▶ [ABOUT THIS EXERCISE] Your answer should be an exact copy of the lines from the start of the entries to the line containing "is left. -/", both included.

▶ [MATERIAL PROVIDED]
-- ==== Sys2Proof/Machine/Boot.lean ====
section
/-! DEFINITION. Power, resets and the boot (R22, R75 to R87, R90, R470 to R473). -/

namespace Sys2Proof.Machine

open Sys2Proof

/-! ## Power and resets (R75, R470, R472) -/

/-- POWER_ON (R75). -/
def execPowerOn (straps : Straps) (s : State) : Host.Outcome State Fault Refusal := done (resetDevice 0 straps s)

/-- SYS_RST_N (R75, R472): without the wellhead's supply there is nothing to reset. -/
def execSysRstN (straps : Straps) (s : State) : Host.Outcome State Fault Refusal :=
  done (if s.boot.powered then resetDevice 1 straps s else s)

/-- POWER_LOSS (R22, R470): the device is in DRY, and holds nothing until the supply returns. -/
def execPowerLoss (s : State) : Host.Outcome State Fault Refusal :=
  let t := resetDevice 0 s.boot.straps s
  done { t with boot := { t.boot with powered := false, stage := 0 }, wh := { t.wh with clocksStopped := false } }

/-- WATCHDOG_RESET (R75): firmware runs once DRY is left. -/
def execWatchdogReset (straps : Straps) (s : State) : Host.Outcome State Fault Refusal :=
  done (if s.mode = .dry then s else resetDevice 3 straps s)

/-! ## The boot (R79 to R87, R470) -/

/-- The boot holds in DRY for a fatal failure of R82; a new reset is the only way out. -/
def bootHeld (s : State) : Bool := s.boot.failed && s.boot.stage == 0

/-- The boot runs: in DRY, with its supplies, and not held. -/
def bootRuns (s : State) : Bool := s.mode == .dry && s.boot.powered && !s.boot.supplyStopped && !bootHeld s

/-- STAGE (R81). Between two reports the ROM passes through 0 to 3 on the way to a slot's result, 2 and 3 on the way to the second slot's, and 4 and
5 after a slot has passed: how far it has come is a free value of the wellhead's count (log 10). -/
def bootStage (s : State) : Nat :=
  let k := Config.romStage (s.wh.ticks * 30517578125 + s.wh.tickAcc)
  if !bootRuns s || s.boot.supplyStopped then s.boot.stage
  else if s.boot.stage = 0 then k % 4
  else if s.boot.stage = 2 then 2 + k % 2
  else if s.boot.stage = 4 then 4 + k % 2
  else s.boot.stage

/-- The boot waits for recovery (R83). -/
def awaitsRecovery (s : State) : Bool := bootRuns s && s.boot.stage == 0xF

/-- FAIL_CODE keeps the first failure met in this boot (R81). -/
def noteFail (code : Nat) (b : BootSt) : BootSt := { b with failCode := if b.failCode = 0 then code else b.failCode }

/-- The slot the boot ROM tries (R80, R85): the primary one, and the other after it failed. -/
def triedB (s : State) : Bool := primaryB s != s.boot.fallback

/-- A slot passed: its image is the one this boot runs. -/
def takeSlot (slotB : Bool) (b : Bytes) (s : State) : State :=
  let s := setSlot slotB (some (fwInfo s b)) s
  { s with boot := { s.boot with image := some (fwInfo s b), slotUsed := slotB, stage := 4 } }

/-- A slot failed: after the primary the secondary is tried, and after both the device waits for recovery (R83, R85). -/
def failSlot (slotB : Bool) (code : Nat) (s : State) : State :=
  let s := setSlot slotB none s
  let b := noteFail code s.boot
  { s with boot := if b.fallback then { b with failed := true, stage := 0xF } else { b with fallback := true, stage := 2 } }

/-- BOOT_SLOT_VERIFIED (R80 to R87): the ROM reports on the slot it tries, whose contents are `image`; none is a flash that does not answer. -/
def execBootSlotVerified (slotB : Bool) (image : Option Bytes) (s : State) : Host.Outcome State Fault Refusal :=
  done (
    if !bootRuns s || s.boot.stage == 0xF || s.boot.image.isSome || slotB != triedB s then s
    else
      let code := checkFw s image
      if code = 0 then takeSlot slotB (image.getD []) s else failSlot slotB code s)

/-- CLAY_TRAINING_DONE (R79, R82): a failure is fatal to the boot. -/
def execClayTrainingDone (trained : Bool) (s : State) : Host.Outcome State Fault Refusal :=
  done (
    if !bootRuns s || s.boot.clayTrained then s
    else if trained then { s with boot := { s.boot with clayTrained := true } }
    else { s with boot := { noteFail 0x0A s.boot with failed := true, stage := 0, image := none } })

/-- ENTRY_CAUSE on leaving DRY, by LAST_RESET (R21). -/
def resetCause (last : Nat) : Nat := if last = 2 then 0x08 else if last = 3 then 0x07 else 0x00

/-- The device as it leaves DRY (R20, R21, R69, R71, R79, R81, R90, R480). The time goes on from what the wellhead kept. -/
def leaveDry (certOk : Bool) (s : State) : State :=
  let b := s.boot
  let t := { s with
    mode := .priming
    transit := none
    entryCause := resetCause b.lastReset
    boot := { b with stage := 6, done := true, failed := false, identIncomplete := !certOk }
    funcs := State.resetFuncs
    chanTab := State.resetChanTab.map fun (x : Nat × ChanEntry) => (x.1, { x.2 with masterA := BitVec.ofNat 32 (ridOf s (x.1 - 4)), masterB := BitVec.ofNat 32 (ridOf s (x.1 - 4)) })
    evt := State.reset.evt
    time := { s.time with t := s.time.coarse + s.wh.ticks * seepTick }
    wh := { s.wh with clocksStopped := false, ticks := 0, tickAcc := 0 } }
  let t := if certOk then t else raise 66 0 t
  let t := if b.fallback then raise 67 0 t else t
  intxAll t

/-- DRY_LEFT (R79): an image passed and Clay is trained; `certOk` says that the device certificate is present and matches (R90). -/
def execDryLeft (certOk : Bool) (s : State) : Host.Outcome State Fault Refusal :=
  done (if bootRuns s && s.boot.image.isSome && s.boot.clayTrained then leaveDry certOk s else s)

/-- BOOT_RESTART (R470): the boot that a supply fault stopped starts again. A boot held by a fatal failure stays held. -/
def execBootRestart (s : State) : Host.Outcome State Fault Refusal :=
  let b := { s.boot with supplyStopped := false }
  done (
    if s.mode ≠ .dry ∨ !s.boot.powered ∨ !s.boot.supplyStopped then s
    else if bootHeld s then { s with boot := b }
    else { s with boot := { b with stage := if b.straps.bootSrc then 0xF else 0, failCode := 0, failed := false, fallback := false, recovery := false,
                                   slotUsed := false, image := none, clayTrained := false } })

/-! ## Recovery (R83) -/

/-- RETRY_FLASH while STAGE is 0xF: a new attempt from flash, starting with the primary slot. -/
def retryFlash (s : State) : State :=
  if awaitsRecovery s then
    { s with boot := { s.boot with stage := 2, failCode := 0, failed := false, fallback := false, recovery := false, slotUsed := false } }
  else s

/-- The recovery window's bytes from its start. -/
def windowBytes (s : State) (n : Nat) : Bytes := Store.run 0 0 n s.boot.window

/-- LOAD_RECOVERY while STAGE is 0xF: the image in the window is checked as a slot image is. -/
def loadRecovery (s : State) : State :=
  if awaitsRecovery s then
    let body := fld (windowBytes s 512) 20 4
    let b := windowBytes s (512 + min body 33553920)
    let code := checkFw s (some b)
    if code = 0 then { s with boot := { s.boot with image := some (fwInfo s b), recovery := true, failed := false, stage := 4 } }
    else { s with boot := { s.boot with failCode := code, stage := 0xF } }
  else s

/-- BOOT_CTRL takes writes from the physical functions (R81, R83). -/
def bootCtrl (fn : Nat) (value : Word) (s : State) : State :=
  if 2 ≤ fn then s
  else if value.getLsbD 1 then retryFlash s
  else if value.getLsbD 0 then loadRecovery s
  else s

/-- RETRY_FLASH (R83). -/
def execRetryFlash (fn : Nat) (s : State) : Host.Outcome State Fault Refusal := done (bootCtrl fn 2 s)

/-- LOAD_RECOVERY (R83). -/
def execLoadRecovery (fn : Nat) (s : State) : Host.Outcome State Fault Refusal := done (bootCtrl fn 1 s)

/-- A read of the recovery window (R83, R119): its bytes while it is open, else 0. -/
def readWindow (fn off n : Nat) (s : State) : Nat :=
  if 2 ≤ fn ∨ s.boot.stage ≠ 0xF ∨ 0x02000000 < off + n then 0 else fld (Store.run 0 off n s.boot.window) 0 n

/-- Bytes written into the open recovery window (R83). -/
def writeWindow (fn off : Nat) (d : Bytes) (s : State) : State :=
  if fn ≠ 0 ∨ !awaitsRecovery s ∨ 0x02000000 < off + d.length then s
  else { s with boot := { s.boot with window := Store.setMany 0 off d s.boot.window } }

/-- RECOVERY_WINDOW_WRITE (R83): `offset` counts from the window's start. -/
def execRecoveryWindowWrite (fn offset : Nat) (data : Bytes) (s : State) : Host.Outcome State Fault Refusal := done (writeWindow fn offset data s)

end Sys2Proof.Machine
end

▶ [PROBLEM SOLUTION]
-- ==== Sys2Proof/Machine/Boot.lean ====
section
/-! DEFINITION. Power, resets and the boot (R22, R75 to R87, R90, R470 to R473). -/

namespace Sys2Proof.Machine

open Sys2Proof

/-! ## Power and resets (R75, R470, R472) -/

/-- POWER_ON (R75). -/
def execPowerOn (straps : Straps) (s : State) : Host.Outcome State Fault Refusal := done (resetDevice 0 straps s)

/-- SYS_RST_N (R75, R472): without the wellhead's supply there is nothing to reset. -/
def execSysRstN (straps : Straps) (s : State) : Host.Outcome State Fault Refusal :=
  done (if s.boot.powered then resetDevice 1 straps s else s)

/-- POWER_LOSS (R22, R470): the device is in DRY, and holds nothing until the supply returns. -/
def execPowerLoss (s : State) : Host.Outcome State Fault Refusal :=
  let t := resetDevice 0 s.boot.straps s
  done { t with boot := { t.boot with powered := false, stage := 0 }, wh := { t.wh with clocksStopped := false } }

/-- WATCHDOG_RESET (R75): firmware runs once DRY is left. -/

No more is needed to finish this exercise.